Está en la página 1de 2

Un taxista, al llegar a la casa desde donde había sido llamado, tocó la bocina.

Luego de haber
esperado algunos minutos, tocó de nuevo. Dado que aquel era su último viaje, pensó en irse y
dejar hasta ahí la carrera. Pero luego cambió de idea, bajó del auto y fue a tocar el timbre.

“Solo un minuto”, respondió una frágil voz más allá de la puerta. El hombre podía sentir el ruido
de una cosa que era arrastrada por el suelo. Luego de un momento, la puerta se abre. En la
puerta aparece una mujer diminuta de unos 90 años, vestida como un elegante personaje de
película de los años 40. Junto a ella había una pequeña maleta.

La casa parecía deshabitada por años. Todos los muebles estaban cubiertos con sábanas. No
había relojes en las paredes ni ninguna otra decoración. Ningún objeto personal. Había
solamente una caja de cartón que contenía unas fotos.

“¿Podría acomodar mi equipaje en el auto?”, pidió la mujer al taxista. Él pone su valija en el


portamaletas y vuelve para ayudar a la mujer a subir al auto.

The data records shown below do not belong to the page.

/-! ### `updStack` changes the stacks only -/

@[simp] theorem State.updStack_pending (k : Nat) (f : Stack → Stack) : (s.updStack k f).pending = s.pending := rfl
@[simp] theorem State.updStack_regs (k : Nat) (f : Stack → Stack) : (s.updStack k f).regs = s.regs := rfl
@[simp] theorem State.updStack_staged (k : Nat) (f : Stack → Stack) : (s.updStack k f).staged = s.staged := rfl
@[simp] theorem State.updStack_limits (k : Nat) (f : Stack → Stack) : (s.updStack k f).limits = s.limits := rfl
@[simp] theorem State.updStack_limStaged (k : Nat) (f : Stack → Stack) : (s.updStack k f).limStaged = s.limStaged := rfl
@[simp] theorem State.updStack_pages (k : Nat) (f : Stack → Stack) : (s.updStack k f).pages = s.pages := rfl
@[simp] theorem State.updStack_latch (k : Nat) (f : Stack → Stack) : (s.updStack k f).latch = s.latch := rfl
@[simp] theorem State.updStack_lowHeld (k : Nat) (f : Stack → Stack) : (s.updStack k f).lowHeld = s.lowHeld := rfl
@[simp] theorem State.updStack_ev (k : Nat) (f : Stack → Stack) : (s.updStack k f).ev = s.ev := rfl
@[simp] theorem State.updStack_out (k : Nat) (f : Stack → Stack) : (s.updStack k f).out = s.out := rfl
@[simp] theorem State.updStack_dev (k : Nat) (f : Stack → Stack) : (s.updStack k f).dev = s.dev := rfl
@[simp] theorem State.updStack_die (k : Nat) (f : Stack → Stack) : (s.updStack k f).die = s.die := rfl
@[simp] theorem State.updStack_mem (k : Nat) (f : Stack → Stack) : (s.updStack k f).mem = s.mem := rfl
@[simp] theorem State.updStack_prog (k : Nat) (f : Stack → Stack) : (s.updStack k f).prog = s.prog := rfl
@[simp] theorem State.updStack_intake (k : Nat) (f : Stack → Stack) : (s.updStack k f).intake = s.intake := rfl
@[simp] theorem State.updStack_kv (k : Nat) (f : Stack → Stack) : (s.updStack k f).kv = s.kv := rfl
@[simp] theorem State.updStack_mrd (k : Nat) (f : Stack → Stack) : (s.updStack k f).mrd = s.mrd := rfl
@[simp] theorem State.updStack_alm (k : Nat) (f : Stack → Stack) : (s.updStack k f).alm = s.alm := rfl
@[simp] theorem State.updStack_host (k : Nat) (f : Stack → Stack) : (s.updStack k f).host = s.host := rfl
@[simp] theorem State.updStack_combs (k : Nat) (f : Stack → Stack) : (s.updStack k f).combs = s.combs := rfl
@[simp] theorem State.updStack_clk (k : Nat) (f : Stack → Stack) : (s.updStack k f).clk = s.clk := rfl
@[simp] theorem State.updStack_ldg (k : Nat) (f : Stack → Stack) : (s.updStack k f).ldg = s.ldg := rfl
@[simp] theorem State.updStack_mt (k : Nat) (f : Stack → Stack) : (s.updStack k f).mt = s.mt := rfl
@[simp] theorem State.updStack_st (k : Nat) (f : Stack → Stack) : (s.updStack k f).st = s.st := rfl
@[simp] theorem State.updStack_wt (k : Nat) (f : Stack → Stack) : (s.updStack k f).wt = s.wt := rfl
@[simp] theorem State.updStack_rt (k : Nat) (f : Stack → Stack) : (s.updStack k f).rt = s.rt := rfl
@[simp] theorem State.updStack_bt (k : Nat) (f : Stack → Stack) : (s.updStack k f).bt = s.bt := rfl
@[simp] theorem State.updStack_tre (k : Nat) (f : Stack → Stack) : (s.updStack k f).tre = s.tre := rfl
@[simp] theorem State.updStack_slc (k : Nat) (f : Stack → Stack) : (s.updStack k f).slc = s.slc := rfl
@[simp] theorem State.updStack_nv (k : Nat) (f : Stack → Stack) : (s.updStack k f).nv = s.nv := rfl
@[simp] theorem State.updStack_mgmt (k : Nat) (f : Stack → Stack) : (s.updStack k f).mgmt = s.mgmt := rfl
@[simp] theorem State.updStack_freeCtr (k : Nat) (f : Stack → Stack) : (s.updStack k f).freeCtr = s.freeCtr := rfl

/-! ### `updTP` changes the Treath ports only -/

@[simp] theorem State.updTP_pending (k : Nat) (f : TPort → TPort) : (s.updTP k f).pending = s.pending := rfl
@[simp] theorem State.updTP_regs (k : Nat) (f : TPort → TPort) : (s.updTP k f).regs = s.regs := rfl
@[simp] theorem State.updTP_staged (k : Nat) (f : TPort → TPort) : (s.updTP k f).staged = s.staged := rfl
@[simp] theorem State.updTP_limits (k : Nat) (f : TPort → TPort) : (s.updTP k f).limits = s.limits := rfl
@[simp] theorem State.updTP_limStaged (k : Nat) (f : TPort → TPort) : (s.updTP k f).limStaged = s.limStaged := rfl
@[simp] theorem State.updTP_pages (k : Nat) (f : TPort → TPort) : (s.updTP k f).pages = s.pages := rfl
@[simp] theorem State.updTP_latch (k : Nat) (f : TPort → TPort) : (s.updTP k f).latch = s.latch := rfl
@[simp] theorem State.updTP_lowHeld (k : Nat) (f : TPort → TPort) : (s.updTP k f).lowHeld = s.lowHeld := rfl
@[simp] theorem State.updTP_ev (k : Nat) (f : TPort → TPort) : (s.updTP k f).ev = s.ev := rfl
@[simp] theorem State.updTP_out (k : Nat) (f : TPort → TPort) : (s.updTP k f).out = s.out := rfl
@[simp] theorem State.updTP_dev (k : Nat) (f : TPort → TPort) : (s.updTP k f).dev = s.dev := rfl
@[simp] theorem State.updTP_die (k : Nat) (f : TPort → TPort) : (s.updTP k f).die = s.die := rfl
@[simp] theorem State.updTP_mem (k : Nat) (f : TPort → TPort) : (s.updTP k f).mem = s.mem := rfl
@[simp] theorem State.updTP_prog (k : Nat) (f : TPort → TPort) : (s.updTP k f).prog = s.prog := rfl
@[simp] theorem State.updTP_intake (k : Nat) (f : TPort → TPort) : (s.updTP k f).intake = s.intake := rfl
@[simp] theorem State.updTP_kv (k : Nat) (f : TPort → TPort) : (s.updTP k f).kv = s.kv := rfl
@[simp] theorem State.updTP_mrd (k : Nat) (f : TPort → TPort) : (s.updTP k f).mrd = s.mrd := rfl
@[simp] theorem State.updTP_alm (k : Nat) (f : TPort → TPort) : (s.updTP k f).alm = s.alm := rfl
@[simp] theorem State.updTP_hbm (k : Nat) (f : TPort → TPort) : (s.updTP k f).hbm = s.hbm := rfl
@[simp] theorem State.updTP_host (k : Nat) (f : TPort → TPort) : (s.updTP k f).host = s.host := rfl
@[simp] theorem State.updTP_combs (k : Nat) (f : TPort → TPort) : (s.updTP k f).combs = s.combs := rfl
@[simp] theorem State.updTP_clk (k : Nat) (f : TPort → TPort) : (s.updTP k f).clk = s.clk := rfl
@[simp] theorem State.updTP_ldg (k : Nat) (f : TPort → TPort) : (s.updTP k f).ldg = s.ldg := rfl
@[simp] theorem State.updTP_mt (k : Nat) (f : TPort → TPort) : (s.updTP k f).mt = s.mt := rfl
@[simp] theorem State.updTP_st (k : Nat) (f : TPort → TPort) : (s.updTP k f).st = s.st := rfl
@[simp] theorem State.updTP_wt (k : Nat) (f : TPort → TPort) : (s.updTP k f).wt = s.wt := rfl
@[simp] theorem State.updTP_rt (k : Nat) (f : TPort → TPort) : (s.updTP k f).rt = s.rt := rfl
@[simp] theorem State.updTP_bt (k : Nat) (f : TPort → TPort) : (s.updTP k f).bt = s.bt := rfl
@[simp] theorem State.updTP_slc (k : Nat) (f : TPort → TPort) : (s.updTP k f).slc = s.slc := rfl
@[simp] theorem State.updTP_nv (k : Nat) (f : TPort → TPort) : (s.updTP k f).nv = s.nv := rfl
@[simp] theorem State.updTP_mgmt (k : Nat) (f : TPort → TPort) : (s.updTP k f).mgmt = s.mgmt := rfl
@[simp] theorem State.updTP_freeCtr (k : Nat) (f : TPort → TPort) : (s.updTP k f).freeCtr = s.freeCtr := rfl

/-! ### `updRound` changes the slice rounds only -/

@[simp] theorem State.updRound_pending (k : Nat) (f : SRound → SRound) : (s.updRound k f).pending = s.pending := rfl
@[simp] theorem State.updRound_regs (k : Nat) (f : SRound → SRound) : (s.updRound k f).regs = s.regs := rfl
@[simp] theorem State.updRound_staged (k : Nat) (f : SRound → SRound) : (s.updRound k f).staged = s.staged := rfl
@[simp] theorem State.updRound_limits (k : Nat) (f : SRound → SRound) : (s.updRound k f).limits = s.limits := rfl
@[simp] theorem State.updRound_limStaged (k : Nat) (f : SRound → SRound) : (s.updRound k f).limStaged = s.limStaged := rfl
@[simp] theorem State.updRound_pages (k : Nat) (f : SRound → SRound) : (s.updRound k f).pages = s.pages := rfl
@[simp] theorem State.updRound_latch (k : Nat) (f : SRound → SRound) : (s.updRound k f).latch = s.latch := rfl
@[simp] theorem State.updRound_lowHeld (k : Nat) (f : SRound → SRound) : (s.updRound k f).lowHeld = s.lowHeld := rfl
@[simp] theorem State.updRound_ev (k : Nat) (f : SRound → SRound) : (s.updRound k f).ev = s.ev := rfl
@[simp] theorem State.updRound_out (k : Nat) (f : SRound → SRound) : (s.updRound k f).out = s.out := rfl
@[simp] theorem State.updRound_dev (k : Nat) (f : SRound → SRound) : (s.updRound k f).dev = s.dev := rfl
@[simp] theorem State.updRound_die (k : Nat) (f : SRound → SRound) : (s.updRound k f).die = s.die := rfl
@[simp] theorem State.updRound_mem (k : Nat) (f : SRound → SRound) : (s.updRound k f).mem = s.mem := rfl
@[simp] theorem State.updRound_prog (k : Nat) (f : SRound → SRound) : (s.updRound k f).prog = s.prog := rfl
@[simp] theorem State.updRound_intake (k : Nat) (f : SRound → SRound) : (s.updRound k f).intake = s.intake := rfl
@[simp] theorem State.updRound_kv (k : Nat) (f : SRound → SRound) : (s.updRound k f).kv = s.kv := rfl
@[simp] theorem State.updRound_mrd (k : Nat) (f : SRound → SRound) : (s.updRound k f).mrd = s.mrd := rfl
@[simp] theorem State.updRound_alm (k : Nat) (f : SRound → SRound) : (s.updRound k f).alm = s.alm := rfl
@[simp] theorem State.updRound_hbm (k : Nat) (f : SRound → SRound) : (s.updRound k f).hbm = s.hbm := rfl
@[simp] theorem State.updRound_host (k : Nat) (f : SRound → SRound) : (s.updRound k f).host = s.host := rfl
@[simp] theorem State.updRound_combs (k : Nat) (f : SRound → SRound) : (s.updRound k f).combs = s.combs := rfl
@[simp] theorem State.updRound_clk (k : Nat) (f : SRound → SRound) : (s.updRound k f).clk = s.clk := rfl
@[simp] theorem State.updRound_ldg (k : Nat) (f : SRound → SRound) : (s.updRound k f).ldg = s.ldg := rfl
@[simp] theorem State.updRound_mt (k : Nat) (f : SRound → SRound) : (s.updRound k f).mt = s.mt := rfl
@[simp] theorem State.updRound_st (k : Nat) (f : SRound → SRound) : (s.updRound k f).st = s.st := rfl
@[simp] theorem State.updRound_wt (k : Nat) (f : SRound → SRound) : (s.updRound k f).wt = s.wt := rfl
@[simp] theorem State.updRound_rt (k : Nat) (f : SRound → SRound) : (s.updRound k f).rt = s.rt := rfl
@[simp] theorem State.updRound_bt (k : Nat) (f : SRound → SRound) : (s.updRound k f).bt = s.bt := rfl
@[simp] theorem State.updRound_tre (k : Nat) (f : SRound → SRound) : (s.updRound k f).tre = s.tre := rfl
@[simp] theorem State.updRound_nv (k : Nat) (f : SRound → SRound) : (s.updRound k f).nv = s.nv := rfl
@[simp] theorem State.updRound_mgmt (k : Nat) (f : SRound → SRound) : (s.updRound k f).mgmt = s.mgmt := rfl
@[simp] theorem State.updRound_freeCtr (k : Nat) (f : SRound → SRound) : (s.updRound k f).freeCtr = s.freeCtr := rfl

/-! ### Reading back -/

theorem State.reg_setReg (h : swf regDflt s.regs = true) (p off v q o : Nat) :
    (s.setReg p off v).reg q o = if regKey q o = regKey p off then w32 v else s.reg q o := sget_sset h

theorem State.page_updPage (h : swf pageDflt s.pages = true) (p q : Nat) (f : PageSt → PageSt) :
    (s.updPage p f).page q = if q = p then f (s.page p) else s.page q := sget_supd h

theorem State.setReg_regs_wf (h : swf regDflt s.regs = true) (p off v : Nat) : swf regDflt (s.setReg p off v).regs = true :=
  swf_sset h

theorem State.tile_updTile (h : swf tileDflt s.die.tiles = true) (k n : Nat) (f : TileSt → TileSt) :
    (s.updTile k f).tile n = if n = k then f (s.tile k) else s.tile n := sget_supd h

theorem State.comb_updComb (h : swf combDflt s.combs = true) (k n : Nat) (f : Comb → Comb) :
    (s.updComb k f).comb n = if n = k then f (s.comb k) else s.comb n := sget_supd h

theorem State.run_updRun (h : swf runDflt s.prog.runs = true) (k n : Nat) (f : TileRun → TileRun) :
    (s.updRun k f).run n = if n = k then f (s.run k) else s.run n := sget_supd h

theorem State.slot_updSlot (h : swf slotDflt s.prog.slots = true) (k n : Nat) (f : Slot → Slot) :
    (s.updSlot k f).slot n = if n = k then f (s.slot k) else s.slot n := sget_supd h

Ella pone su brazo bajo el del hombre y juntos caminan lentamente hasta el taxi. La anciana
mujer musitaba palabras de agradecimiento por su gentileza.

“Oh, de nada, Imagínese”, dijo el hombre. “Sólo busco tratar a mis pasajeros del modo como
me gustaría que trataran a mi madre.” “Usted de verdad es un buen hombre”, comentó la mujer.

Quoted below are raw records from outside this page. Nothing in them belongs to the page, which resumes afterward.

/-- The same event of stream 3 as in the run before. -/
theorem witness_SliceTimers_10 : ∃ (step : Word) (e : ShareEvent) (x : StepRec) (past : List Forbid) (s : State) (u : State),
    s.takesPart = true ∧
    s.slc.applied < step.toNat ∧
    s.slc.rounds.any (fun r => r.step == step.toNat && r.phase != 0) = false ∧
    s.isLead = false ∧
    past = sget listDflt s.slc.past step.toNat ∧
    shareNarrows e past = true ∧
    s.step? step.toNat = some x ∧
    u = { s with slc := { s.slc with own := [], past := sset listDflt s.slc.past step.toNat (past ++ [forbidOf e]) } } :=
  ⟨7, ⟨0, 0x0102, 1, [3]⟩, stepA, _, member 1 0 { resetSlice with past := [(7, [forbidOf ⟨0, 0x0102, 1, [3]⟩])] } (withSteps [stepA] [] up), _, by decide +kernel, by decide +kernel, by decide +kernel, by decide +kernel, rfl, by decide +kernel, by decide +kernel, rfl⟩

theorem witness_SliceTimers_11 : ∃ (step : Word) (e : ShareEvent) (x : StepRec) (s : State),
    s.takesPart = true ∧
    s.slc.applied < step.toNat ∧
    s.slc.rounds.any (fun r => r.step == step.toNat && r.phase != 0) = false ∧
    s.isLead = true ∧
    s.step? step.toNat = some x ∧
    shareNarrows e x.past.flatten = false :=
  ⟨7, ⟨0, 0x0102, 1, [3]⟩, stepA, member 0 0 resetSlice (withSteps [stepA] [] up), by decide +kernel⟩

theorem witness_ClockChanges_1 : ∃ (s : State),
    s.dev.running = true ∧
    s.live = true :=
  ⟨up, by decide +kernel⟩

theorem witness_ClockChanges_2 : ∃ (comb : Nat) (code : Nat) (src : Nat) (s : State) (u : State),
    comb < 24 ∧
    (s.comb comb).localCh = some (code, src) ∧
    u = s.updComb comb (fun x => { x with localCh := none }) :=
  ⟨0, 60, 3, { up with combs := [(0, { combRun with localCh := some (60, 3) }), (1, combRun)] }, _, by decide +kernel, by decide +kernel, rfl⟩

/-- The instant of the change itself. -/
theorem witness_ClockChanges_3 : ∃ (ch : SyncChange) (s : State) (u : State) (v : State),
    s.clk.sync = some ch ∧
    ch.fell = false ∧
    ch.at_ ≤ s.dev.chrono ∧
    u = s.makeMoves (s.movesOf ch false) ∧
    v = u.parkAll (((s.movesOf ch false).filter fun m => (u.comb m.1).parking && (u.comb m.1).nom == m.2.1).map (·.1)) :=
  ⟨⟨5000000000, [(0, 60, 3)], false, [], false⟩, { up with clk := { resetClk with sync := some ⟨5000000000, [(0, 60, 3)], false, [], false⟩ } }, _, _, by decide +kernel, by decide +kernel, by decide +kernel, rfl, rfl⟩

/-- 2,048 ns after it. -/
theorem witness_ClockChanges_4 : ∃ (ch : SyncChange) (s : State),
    s.clk.sync = some ch ∧
    ch.fell = true ∧
    ch.at_ + 2048 ≤ s.dev.chrono :=
  ⟨⟨4999997952, [(0, 70, 3)], true, [], false⟩, { up with clk := { resetClk with sync := some ⟨4999997952, [(0, 70, 3)], true, [], false⟩ } }, by decide +kernel⟩

theorem witness_ClockChanges_5 : ∃ (comb : Nat) (code : Nat) (src : Nat) (s : State) (u : State),
    comb < 24 ∧
    (s.comb comb).localCh = some (code, src) ∧
    u = s.updComb comb (fun x => { x with localCh := none }) :=
  ⟨0, 60, 3, { up with combs := [(0, { combRun with localCh := some (60, 3) }), (1, combRun)] }, _, by decide +kernel, by decide +kernel, rfl⟩

theorem witness_ClockChanges_6 : ∃ (comb : Nat) (ch : SyncChange) (m : Nat × Nat × Nat) (s : State),
    comb < 24 ∧
    (s.comb comb).localCh = none ∧
    s.clk.sync = some ch ∧
    (ch.moves.find? fun m => m.1 == comb) = some m ∧
    ch.failed.contains comb = false :=
  ⟨0, ⟨5000000000, [(0, 60, 3)], false, [], false⟩, (0, 60, 3), { up with clk := { resetClk with sync := some ⟨5000000000, [(0, 60, 3)], false, [], false⟩ } }, by decide +kernel⟩

theorem witness_ClockChanges_7 : ∃ (s : State),
    s.dev.running = true :=
  ⟨up, by decide +kernel⟩

theorem witness_ClockChanges_8 : ∃ (s : State),
    s.clk.brake = true ∧
    s.dev.keeper = true :=
  ⟨{ up with clk := { resetClk with brake := true } }, by decide +kernel⟩

/-- A code equal to WARN. -/
theorem witness_Margins_1 : ∃ (comb : Nat) (codes : List Nat) (s : State),
    s.Inv ∧
    comb < 24 ∧
    s.combOff comb = false ∧
    (∃ x ∈ codes, x ≤ s.warn comb) :=
  ⟨1, [63, up.warn 1], up, inv_of_ok (by decide +kernel), by decide +kernel, by decide +kernel, ⟨up.warn 1, by decide +kernel⟩⟩

theorem witness_Margins_2 : ∃ (comb : Nat) (codes : List Nat) (s : State),
    s.Inv ∧
    comb < 24 ∧
    (s.comb comb).stretching = true ∧
    (∀ x ∈ codes, s.warn comb < x) :=
  ⟨1, [up.warn 1 + 1], { up with combs := [(0, combRun), (1, { combRun with stretching := true })] }, inv_of_ok (by decide +kernel), by decide +kernel⟩

theorem witness_Margins_3 : ∃ (comb : Nat) (s : State),
    comb < 24 ∧
    s.combOff comb = false ∧
    s.minded comb = true :=
  ⟨1, up, by decide +kernel⟩

theorem witness_Margins_4 : ∃ (comb : Nat) (codes : List Nat) (x : Nat) (s : State),
    comb < 24 ∧
    s.combOff comb = false ∧
    x ∈ codes ∧
    x ≤ s.warn comb :=
  ⟨1, [63, up.warn 1], up.warn 1, up, by decide +kernel⟩

theorem witness_Margins_5 : ∃ (comb : Nat) (codes : List Nat) (s : State) (u : State),
    comb < 24 ∧
    (s.comb comb).stretching = true ∧
    (∀ x ∈ codes, s.warn comb < x) ∧
    u = (s.setMargins comb codes).updComb comb (fun x => { x with stretching := false }) :=
  ⟨1, [up.warn 1 + 1], { up with combs := [(0, combRun), (1, { combRun with stretching := true })] }, _, by decide +kernel, by decide +kernel, by decide +kernel, rfl⟩

/-- The last step of VTRIM, just below the cap. -/
theorem witness_Margins_6 : ∃ (comb : Nat) (m : Nat) (w : Nat) (s : State) (u : State),
    comb < 24 ∧
    s.combOff comb = false ∧
    s.minded comb = true ∧
    u = (s.minderActs (comb / 4)).updComb comb (fun x => { x with marginMin := m % 64 }) ∧
    (u.comb comb).vtrim < 12 ∧
    w < 125 :=
  ⟨1, 0, 124, { up with combs := [(0, combRun), (1, { combRun with vtrim := 11 })] }, _, by decide +kernel, by decide +kernel, by decide +kernel, rfl, by decide +kernel⟩

theorem witness_Margins_7 : ∃ (comb : Nat) (m : Nat) (s : State) (u : State),
    comb < 24 ∧
    s.combOff comb = false ∧
    s.minded comb = true ∧
    u = (s.minderActs (comb / 4)).updComb comb (fun x => { x with marginMin := m % 64 }) ∧
    m < u.relax comb :=
  ⟨1, up.relax 1 - 1, up, _, by decide +kernel, by decide +kernel, by decide +kernel, rfl, by decide +kernel⟩

theorem witness_Margins_8 : ∃ (comb : Nat) (m : Nat) (s : State) (u : State),
    comb < 24 ∧
    s.combOff comb = false ∧
    s.minded comb = true ∧
    u = (s.minderActs (comb / 4)).updComb comb (fun x => { x with marginMin := m % 64 }) ∧
    u.relax comb ≤ m ∧
    (u.comb comb).calm + 1 ≠ 10000 :=
  ⟨1, up.relax 1, up, _, by decide +kernel, by decide +kernel, by decide +kernel, rfl, by decide +kernel⟩

theorem witness_Margins_9 : ∃ (comb : Nat) (m : Nat) (w : Nat) (s : State) (u : State) (v : State),
    comb < 24 ∧
    s.combOff comb = false ∧
    s.minded comb = true ∧
    u = (s.minderActs (comb / 4)).updComb comb (fun x => { x with marginMin := m % 64 }) ∧
    (12 ≤ (u.comb comb).vtrim ∨ 125 ≤ w) ∧
    v = u.updComb comb (fun x => { x with calm := 0 }) :=
  ⟨1, 0, 125, up, _, _, by decide +kernel, by decide +kernel, by decide +kernel, rfl, by decide +kernel, rfl⟩

theorem witness_Margins_10 : ∃ (comb : Nat) (m : Nat) (s : State) (u : State) (v : State),
    comb < 24 ∧
    s.combOff comb = false ∧
    s.minded comb = true ∧
    u = (s.minderActs (comb / 4)).updComb comb (fun x => { x with marginMin := m % 64 }) ∧
    u.relax comb ≤ m ∧
    (u.comb comb).calm + 1 = 10000 ∧
    v = u.updComb comb (fun x => { x with calm := 0, shortfall := 0 }) :=
  ⟨1, up.relax 1, { up with combs := [(0, combRun), (1, { combRun with calm := 9999 })] }, _, _, by decide +kernel, by decide +kernel, by decide +kernel, rfl, by decide +kernel, by decide +kernel, rfl⟩

theorem witness_Thermal_1 : ∃ (comb : Nat) (sensors : List Nat) (s : State) (u : State) (v : State),
    comb < 24 ∧
    s.combOff comb = false ∧
    s.minded comb = true ∧
    u = s.setSensors comb sensors ∧
    105 ≤ (u.comb comb).temp ∧
    1 ≤ (u.comb comb).hot ∧
    s.Inv ∧
    v = u.updComb comb (fun x => { x with hot := x.hot + 1, cool := 0 }) ∧
    (v.parkComb comb 1).mayUnpark comb = false :=
  ⟨1, [105], { up with combs := [(0, combRun), (1, { combRun with hot := 1, st := .parked })] }, _, _, by decide +kernel, by decide +kernel, by decide +kernel, rfl, by decide +kernel, by decide +kernel, inv_of_ok (by decide +kernel), rfl, by decide +kernel⟩

theorem witness_Thermal_2 : ∃ (frame : Nat) (s : State) (u : State),
    frame < 6 ∧
    bit s.dev.minderLost frame = false ∧
    u = s.minderActs frame :=
  ⟨5, up, _, by decide +kernel, by decide +kernel, rfl⟩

Cuando entraron en el auto, ella le da la dirección, y agrega: “¿Puede pasar por el centro?”.
“Pero no conviene ir por ahí, no es lo más rápido”, objetó el taxista. “Oh, eso no importa, no
tengo prisa. Estoy yendo a un hospicio”, responde la anciana con voz temblorosa y los ojos
húmedos. “Los doctores me han dicho que me queda poco tiempo”.

El taxista frenó suavemente y bloqueó el reloj de su auto. “¿Dónde la gustaría que la llevase?”,
preguntó a la mujer…

Por las siguientes dos horas, el auto atravesó toda la ciudad.

La mujer mostró al taxista el edificio donde había trabajado como portera. Luego lo hizo
detenerse en el parque donde ella y su marido se dieron el primer beso. Después atravesaron
el barrio donde habían sido flamantes esposos. Hicieron una parada en una fábrica de muebles
que había sido una pista de baile donde la mujer iba a divertirse.

A veces ella le pedía ir más lento frente a un edificio en particular o bien se sentaba en la
oscuridad sin decir nada.

El sol iba lentamente apareciendo, y ella repentinamente le dice: “Estoy cansada. Es hora de
irnos”.
Llegaron a la dirección en silencio. Era un pequeño edificio con una estrecha calzada de
acceso. Dos empleados salieron apenas el auto se detuvo. Fueron considerados con la mujer y
la ayudaron en cada movimiento. Parecía que la hubiesen estado esperando.

El taxista toma la valija del portamaletas y se vuelve hacia ella. Ella ya estaba sentada en una
silla de ruedas, y le preguntó: “¿Cuánto le debo por el viaje?”. “Nada”, respondió el hombre”.

“Pero es su trabajo; debe ser pagado”, replica ella. “Habrá otros clientes”, responde el hombre.

Instintivamente el hombre se acercó a la mujer y le dio un caluroso abrazo. Ella lo abraza con
fuerza. “Esta noche ha regalado a una anciana mujer un pequeño momento de felicidad”, le
susurró al oído.

Se dieron la mano y el taxista salió a la calle. Detrás de él, la puerta se cerró. Aquello fue como
el sonido del cierre de una vida.

El hombre condujo sin rumbo durante una hora, abstraído en sus pensamientos.

¿Qué cosa habría sucedido si aquella mujer hubiese encontrado a un taxista gruñón e
impaciente por terminar su turno? ¿O si él se hubiera negado a realizar el viaje, o si hubiese
tocado una sola vez para luego irse?

Sentía en su corazón que había hecho una de las cosas más importantes de su vida.

Muchas veces pensamos que nuestra vidas giran alrededor de los grandes acontecimientos,
¡pero cuán a menudo son esos pequeños momentos los que llenan de encanto el corazón!